April 28, 2026
ASAPP Introduces Five Purpose-Built AI Agents to Power End-to-End Customer Service
AI customer service platform provider ASAPP has launched a system of five purpose-built AI agents within its Customer Experience Platform (CXP) to manage enterprise customer service operations from build to deployment to continuous improvement.
The update moves CXP beyond conversational AI into a full agentic platform, where multiple specialised agents work together to handle the entire lifecycle of AI-driven service interactions. The announcement comes as enterprises increasingly grapple not just with how to deploy AI, but with how to run it reliably and at scale once it is live.
Priya Vijayarajendran, CEO of ASAPP, said: “The goal was never to build just a conversational agent. What we’ve built is a true agentic platform, bringing multiple purpose-built agents together to handle every turn of complex, real enterprise customer service interactions.”
Five Agents, Five Functions
Each of the five agents addresses a distinct operational layer. The Discovery Agent analyses intent and resolution patterns across interactions, identifying automation opportunities as they emerge.
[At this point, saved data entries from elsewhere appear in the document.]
-- ==== Sys2Proof/Certificates/Slice0/Obligations.lean ====
section
/-! DEFINITION. The statements about the model. In all of them the turn of a slot, the serial numbers, the draws and the order of
events are the model's own (log entries 1 to 4 and 52); what else a statement takes from the log it names. -/

open Sys2Proof Sys2Proof.Machine

/-- R144: each of these words, at its slot with its conditions met, issues, and does nothing but write its result. -/
def Obligations.IntegerResults : Prop :=
  ∀ (i : Instr) (h : Hdr) (srcs : List Opnd) (d : Opnd) (f : (Nat → Word) → Word), r144 i = some (h, srcs, d, f) →
    ∀ (s : State) (x : Ctx) (vs : List Val), Issues s h srcs [d] x vs → isV d = false →
      ∃ t, exec i s = .next t ∧ FixedWord s x srcs d (.w (f (wordAt vs))) t

/-- R145: a shift by the low six bits of its second source or by its immediate. -/
def Obligations.ShiftResults : Prop :=
  ∀ (i : Instr) (h : Hdr) (d a : Opnd) (n : ShAmt) (f : Word → Nat → Word), r145 i = some (h, d, a, n, f) →
    ∀ (s : State) (x : Ctx) (vs : List Val), isV d = false →
      (∀ k : Fin 64, n = .imm k → Issues s h [a] [d] x vs →
        ∃ t, exec i s = .next t ∧ FixedWord s x [a] d (.w (f (wordAt vs 0) k.val)) t) ∧
      (∀ b, n = .reg b → Issues s h [a, b] [d] x vs →
        ∃ t, exec i s = .next t ∧ FixedWord s x [a, b] d (.w (f (wordAt vs 0) ((wordAt vs 1).toNat % 64))) t)

/-- R146: cmp writes 1 where its condition holds and 0 where it does not. -/
def Obligations.CompareResults : Prop :=
  ∀ (h : Hdr) (cc : ICond) (d a : Opnd) (s : State) (x : Ctx) (vs : List Val), isV d = false →
    (∀ b, Issues s h [a, b] [d] x vs → ∃ (t : State) (r : Word), exec (.cmp h cc d a (.reg b)) s = .next t ∧
      FixedWord s x [a, b] d (.w r) t ∧ (r146 cc (wordAt vs 0) (wordAt vs 1) ∧ r = 1 ∨
        ¬r146 cc (wordAt vs 0) (wordAt vs 1) ∧ r = 0)) ∧
    (∀ imm : BitVec 22, Issues s h [a] [d] x vs → ∃ (t : State) (r : Word), exec (.cmp h cc d a (.imm imm)) s = .next t ∧
      FixedWord s x [a] d (.w r) t ∧ (r146 cc (wordAt vs 0) (imm.signExtend 64) ∧ r = 1 ∨
        ¬r146 cc (wordAt vs 0) (imm.signExtend 64) ∧ r = 0))

/-- R148 and R149: constants and bit fields. -/
def Obligations.FieldResults : Prop :=
  ∀ (i : Instr) (h : Hdr) (srcs : List Opnd) (d : Opnd) (f : (Nat → Word) → Word), r148 i = some (h, srcs, d, f) → wf i = true →
    ∀ (s : State) (x : Ctx) (vs : List Val), Issues s h srcs [d] x vs →
      ∃ t, exec i s = .next t ∧ FixedWord s x srcs d (.w (f (wordAt vs))) t

/-- R147: division and remainder; every case has a result, which lands from 6 to 70 cycles after issue. -/
def Obligations.DivisionResults : Prop :=
  ∀ (i : Instr) (h : Hdr) (srcs : List Opnd) (d : Opnd) (f : (Nat → Word) → Word), r147 i = some (h, srcs, d, f) →
    ∀ (s : State) (x : Ctx) (vs : List Val), Issues s h srcs [d] x vs → isV d = false →
      ∃ t, exec i s = .next t ∧ VarWord s x srcs d (.w (f (wordAt vs))) 6 70 t

/-- R78 to R82, R92 to R97, R151: each result is formed exactly and rounded once to its format under the word's mode, with the upper
bits zero. An encoding stands for the value of its fields; a value rounds to itself where it is representable, else to the neighbour
that its mode or the hash of R96 picks, and beyond the largest value to that or an infinity; sums, products and quotients are exact,
with the signs of zero of R82 and the invalid cases of R81. The value of a square root that is not rational is the model's choice
(log entry 11). -/
def Obligations.FloatResults : Prop :=
  (∀ (i : Instr) (h : Hdr) (f : FW) (rm : RM) (d : Opnd) (srcs : List Opnd) (op : List Rv → Rv),
    (r151 i = some (h, f, rm, d, srcs, op) → ∀ (s : State) (x : Ctx) (vs : List Val), Issues s h srcs [d] x vs → isV d = false →
      ∃ t, exec i s = .next t ∧ FixedWord s x srcs d
        (.w (w64 ((fwFmt f).round { rm := rm, seed := x.t.srdseed, now := x.p.now } 0 false
          (op (vs.map (fun v => (fwFmt f).dec v.word.toNat)))))) t) ∧
    (r151Slow i = some (h, f, rm, d, srcs, op) → ∀ (s : State) (x : Ctx) (vs : List Val), Issues s h srcs [d] x vs →
      isV d = false → ∃ t, exec i s = .next t ∧ VarWord s x srcs d
        (.w (w64 ((fwFmt f).round { rm := rm, seed := x.t.srdseed, now := x.p.now } 0 false
          (op (vs.map (fun v => (fwFmt f).dec v.word.toNat)))))) (match f with
            | .s => 10
            | .h => 6) (match f with
            | .s => 28
            | .h => 16) t)) ∧
  srdHash 0 1 0 = 0x752F ∧
  (∀ r ∈ r78, (∀ c, c < 2 ^ (1 + r.ew + r.fw) → decodes r c) ∧
    ∀ (rc : Rc) (coord : Nat) (sat : Bool), r.f.round rc coord sat .nan = r.nan ∧
      (∀ neg, r.f.round rc coord sat (.inf neg) =
        (if sat then r.max + (if neg then 2 ^ (r.ew + r.fw) else 0) else r.inf neg)) ∧
      ∀ neg p q, 0 < q → roundsTo r rc.rm (srdHash rc.seed (BitVec.ofNat 32 coord) rc.now).toNat sat neg p q
        (r.f.round rc coord sat (.fin neg p q))) ∧
  (∀ (rm : RM) (s t : Bool) (p q p' q' : Nat) (n : Int), 0 < q → 0 < q' → n = sgnNum s p * q' + sgnNum t p' * q →
    (n ≠ 0 → (Rv.add rm (.fin s p q) (.fin t p' q')).isVal (decide (n < 0)) n (q * q')) ∧
    (n = 0 → (Rv.add rm (.fin s p q) (.fin t p' q')).isVal (if s = t then s else rm == .rdn) 0 1) ∧
    (Rv.mul (.fin s p q) (.fin t p' q')).isVal (s != t) (sgnNum (s != t) (p * p')) (q * q') ∧
    (0 < p' → (Rv.div (.fin s p q) (.fin t p' q')).isVal (s != t) (sgnNum (s != t) (p * q')) (q * p')) ∧
    Rv.div (.fin s p q) (.fin t 0 q') = (if p = 0 then .nan else .inf (s != t)) ∧
    Rv.add rm (.inf s) (.inf t) = (if s = t then .inf s else .nan) ∧ Rv.add rm (.inf s) (.fin t p' q') = .inf s ∧
    Rv.add rm (.fin s p q) (.inf t) = .inf t ∧ Rv.mul (.inf s) (.inf t) = .inf (s != t) ∧
    Rv.mul (.inf s) (.fin t p' q') = (if p' = 0 then .nan else .inf (s != t)) ∧
    Rv.mul (.fin s p q) (.inf t) = (if p = 0 then .nan else .inf (s != t)) ∧ Rv.div (.inf s) (.inf t) = .nan ∧
    Rv.div (.inf s) (.fin t p' q') = .inf (s != t) ∧ (Rv.div (.fin s p q) (.inf t)).isVal (s != t) 0 1 ∧
    (0 < p → Rv.sqrt (.fin true p q) = .nan) ∧ (Rv.sqrt (.fin s 0 q)).isVal s 0 1 ∧
    (∀ m k, 0 < p → m ^ 2 * q = p * 4 ^ k → (Rv.sqrt (.fin false p q)).isVal false m (2 ^ k)) ∧
    Rv.sqrt (.inf false) = .inf false ∧ Rv.sqrt (.inf true) = .nan) ∧
  ∀ (rm : RM) (v : Rv), Rv.add rm .nan v = .nan ∧ Rv.add rm v .nan = .nan ∧ Rv.mul .nan v = .nan ∧ Rv.mul v .nan = .nan ∧
    Rv.div .nan v = .nan ∧ Rv.div v .nan = .nan ∧ Rv.sqrt .nan = .nan ∧
    ∀ a b, Rv.fma rm a b v = Rv.add rm (Rv.mul a b) v

/-- R152 to R154: minimum and maximum without rounding, comparison, and conversion, where an exact conversion ignores SAT.
Rests on the model's readings in log entry 42. -/
def Obligations.FloatOtherResults : Prop :=
  ∀ (h : Hdr) (f : FW) (d a b : Opnd) (s : State) (x : Ctx) (vs : List Val), isV d = false →
    (Issues s h [a, b] [d] x vs →
      (∃ t, exec (.fmin h f d a b) s = .next t ∧
        FixedWord s x [a, b] d (.w (fpOut f (x.rc .rne) (Rv.min (fpIn f (wordAt vs 0)) (fpIn f (wordAt vs 1))))) t) ∧
      (∃ t, exec (.fmax h f d a b) s = .next t ∧
        FixedWord s x [a, b] d (.w (fpOut f (x.rc .rne) (Rv.max (fpIn f (wordAt vs 0)) (fpIn f (wordAt vs 1))))) t) ∧
      (∀ cc, ∃ t, exec (.fcmp h f cc d a b) s = .next t ∧
        FixedWord s x [a, b] d (.w (boolWord (fcondHolds cc (fpIn f (wordAt vs 0)) (fpIn f (wordAt vs 1))))) t)) ∧
    (Issues s h [a] [d] x vs → ∀ (dt st : CvtTy) (sat : Bool) (rm : RM), ∃ t, exec (.fcvt h dt st sat rm d a) s = .next t ∧
      FixedWord s x [a] d (.w (cvtOut dt (x.rc rm) (if dt = .s ∧ st = .h then false else sat) (cvtIn st (wordAt vs 0)))) t)

/-- R243 to R250, R236: a key word in its scalar form works on its operands, in its vector form on each of their 32 elements, and gives
what the axes of its operands say; the mask words. -/
def Obligations.KeyAndMaskResults : Prop :=
  (∀ (i : Instr) (h : Hdr) (srcs : List Opnd) (d : Opnd) (f : List Word → Word), keyRow i = some (h, srcs, d, f) →
      ∀ (s : State) (x : Ctx) (vs : List Val), Issues s h srcs [d] x vs →
        (isV d = false → ∃ t, exec i s = .next t ∧ FixedWord s x srcs d (.w (f (vs.map (fun v => keyEl v 0)))) t) ∧
        (isV d = true → ∃ t r, exec i s = .next t ∧ FixedWord s x srcs d (.v r) t ∧
          ∀ j, j < 32 → r.extractLsb' (64 * j) 64 = f (vs.map (fun v => keyEl v j)))) ∧
  (∀ (i : Instr) (h : Hdr) (srcs : List Opnd) (d : Opnd) (f : List Word → Word), keyRow i = some (h, srcs, d, f) → wf i = true →
      ∀ l, keySays i (argW l) (f l)) ∧
  (∀ (i : Instr) (h : Hdr) (srcs : List Opnd) (d : Opnd) (f : (Nat → Word) → Word), maskRow i = some (h, srcs, d, f) →
      ∀ (s : State) (x : Ctx) (vs : List Val), Issues s h srcs [d] x vs → isV d = false →
        ∃ t, exec i s = .next t ∧ FixedWord s x srcs d (.w (f (wordAt vs))) t)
The Developer Agent uses natural language and large language model capabilities to build generative agents from simple instructions, removing the need for extensive manual configuration.
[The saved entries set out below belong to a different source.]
-- ==== Sys2Proof/Laws/Dispatch.lean ====
section
/-! SUPPORT. The meaning of each instruction, one lemma per constructor of Instr. -/

namespace Sys2Proof.Machine
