-- ==== Sys2Proof/Laws/Memory.lean ====
section
/-! SUPPORT. The operations that change memory keep its canonical form, and what each of them writes. -/

namespace Sys2Proof.Machine

/-- A write that takes its place in the coherence order. -/
theorem toSystem_wf (s : State) (w : Wr) (h : s.mem.wf = true) : (s.toSystem w).mem.wf = true := memCells_wf w.cells h

/-- Such a write leaves the other locations alone. -/
theorem toSystem_other (s : State) (w : Wr) (k : Nat) (h : ∀ c ∈ w.cells, c.1 ≠ k) :
    memGet (s.toSystem w).mem k = memGet s.mem k := memGet_memCells_other w.cells s.mem k h

theorem append_wf (s : State) (i : Option StoreId) (w : Wr) (h : s.mem.wf = true) : (s.append i w).mem.wf = true := by
  cases i with
  | none => exact toSystem_wf s w h
  | some i => exact h

/-- Appending to a store leaves the system store alone. -/
theorem append_store_mem (s : State) (i : StoreId) (w : Wr) : (s.append (some i) w).mem = s.mem := rfl

theorem foldl_append_wf (nxt : Option StoreId) (ws : List Wr) (s : State) (h : s.mem.wf = true) :
    (ws.foldl (fun s w => s.append nxt w) s).mem.wf = true := by
  induction ws generalizing s with
  | nil => exact h
  | cons w r ih => exact ih (s.append nxt w) (append_wf s nxt w h)

theorem pushAll_wf (s : State) (i : StoreId) (nxt : Option StoreId) (h : s.mem.wf = true) :
    (s.pushAll i nxt).mem.wf = true := foldl_append_wf nxt (storeOf s.stores i) _ h

theorem pushBelow_wf (lvl : Nat) (is : List StoreId) (s : State) (h : s.mem.wf = true) : (s.pushBelow lvl is).mem.wf = true := by
  induction is generalizing s with
  | nil => exact h
  | cons i r ih =>
    simp only [State.pushBelow]
    split
    · exact ih _ (pushAll_wf s i r.head? h)
    · exact h

/-- The bytes of a frame move. -/
theorem moveFrame_wf (s : State) (old new size : Nat) (h : s.mem.wf = true) : (s.moveFrame old new size).mem.wf = true :=
  memCells_wf _ (filter_wf _ h)

/-- The line store of a core is cleared. -/
theorem clearLs_wf (s : State) (lc : Nat) (h : s.mem.wf = true) : (s.clearLs lc).mem.wf = true := filter_wf _ h

/-- The line store of a restored pass comes back. -/
theorem loadLs_wf (s : State) (p : Pass) (pos : Pos) (h : s.mem.wf = true) : (s.loadLs p pos).mem.wf = true :=
  memCells_wf _ h

/-- A loss of power. -/
theorem execModulePowerOn_wf (verified : Bool) (s t : State) (h : s.mem.wf = true) (e : execModulePowerOn verified s = .next t) :
    t.mem.wf = true := by
  obtain rfl := Host.Outcome.next.inj e
  exact filter_wf _ h

end Sys2Proof.Machine
end

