/-! ### Hypotheses met: matrix, copy and attention words -/

theorem witness_QueueControl : (∃ x vs, Issues exeSt exeHdr [.r 2] [] x vs ∧
      (decide (x.c.fq.length < 16) && !leaseBad (wordAt vs 0) && !x.c.qFull .mat) = true) ∧
    (∃ x vs, Issues (onCore exeSt (fun c => { c with fq := List.replicate 16 0 })) exeHdr [.r 2] [] x vs ∧
      decide (16 ≤ x.c.fq.length) = true) ∧
    (∃ x vs, Issues exeSt exeHdr [] [] x vs ∧ (!x.c.qFull .mat && !x.c.qFull .copy) = true) ∧
    (∃ x vs, Issues (crowd .mat exeSt) exeHdr [] [] x vs ∧ x.c.qFull .mat = true) ∧
    (∃ x vs, Issues (crowd .copy exeSt) exeHdr [] [] x vs ∧ x.c.qFull .copy = true) ∧
    (∃ x vs, Issues (crowd .mat exeSt) exeHdr [.r 2] [] x vs ∧ x.c.qFull .mat = true) ∧
    (∃ p c g q, readable.pass? 0 = some p ∧ p.cores[0]? = some c ∧ mget none p.sigs 0 = some g ∧ g.slot? 0 = some q) ∧
    (∃ x vs, Issues exeSt exeHdr (Machine.gapSrc (.imm 0xFFFF)) [] x vs ∧ (!x.c.qFull .mat && !x.c.qFull .copy) = true) ∧
    (∃ x vs, Issues (withR2 exeSt (2 ^ 40)) exeHdr [.r 2] [] x vs ∧ leaseBad (wordAt vs 0) = true) := by
  and_intros <;> first
    | exact issueOk_spec (by decide +kernel)
    | exact ⟨_, _, _, _, rfl, rfl, rfl, rfl⟩

def plainF : CmdF := { ord := plain14, wsem := 0, ssem := 0 }
/-- One format word waits: FP32 for every operand; s2 names rows of 512 bytes at 0. -/
def formatted (w : Word) : State := onCore (withR2 exeSt w) (fun c => { c with fq := [0] })

/-- The format word of E4M3 operands waits. -/
def macTapped (s : State) : State := onCore s (fun c => { c with fq := [0x33000000] })
/-- The current sample of signal 0 has eight rows and can be read. -/
def eightRows : State :=
  withSig exeSt { sig0 .ready with desc := { desc0 with rows := 8 }, slots := [{ slot0 .ready with touched := true }] }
Before anything reaches production, the Simulation Agent stress-tests agent behaviour against real-world scenarios and edge cases, aiming to deliver deployment-ready resilience without relying on human fallback.
Once live, the Insights Agent draws on ASAPP’s context graph, a unified data layer that connects interactions, decisions, and knowledge, to surface operational weaknesses and uncover unmet customer needs. The Optimisation Agent, which is patent pending, then works continuously to improve performance across state-driven workflows by identifying inefficiencies and tightening outcomes.
Together, the five agents are intended to support autonomous resolution while preserving the governance and accountability standards that enterprise environments demand.
A Response to the Production Challenge
The launch addresses a problem that has become central to AI deployment in customer service. Recent Gartner research found that 91 percent of customer service leaders reported executive pressure to implement AI in 2026, with improving satisfaction, efficiency, and self-service success listed as top priorities. Yet the difficulty lies not in acquiring AI tools but in coordinating them with existing workflows, human judgment, and enterprise policies once they are in production.
ASAPP’s approach attempts to solve this by embedding coordination directly into the platform. Rather than offering a single conversational agent and leaving enterprises to manage the surrounding infrastructure, CXP handles the operational complexity itself, from intent discovery to deployment testing to ongoing performance tuning.
“An AI agent proves its value not in a single brilliant response, but in its consistency across interactions, remaining accurate, safe, responsive, and protective of privacy at every turn,” Vijayarajendran added.
Governance Still Lags Behind Adoption
ASAPP’s multi-agent architecture embeds governance, simulation, and optimisation directly into the platform rather than treating them as afterthoughts. The design makes a case that enterprises need more than a capable AI agent.
Early deployments of the updated CXP have shown faster AI deployment timelines, higher task completion consistency, improved first contact resolution, and fewer operational errors, according to ASAPP. The company says this enables customer service organisations to move from managing individual interactions to running AI-driven CX operations at scale.
Whether the industry follows ASAPP’s multi-agent model or pursues alternative architectures, the underlying message is the same: the era of deploying a single AI chatbot and hoping for the best is over.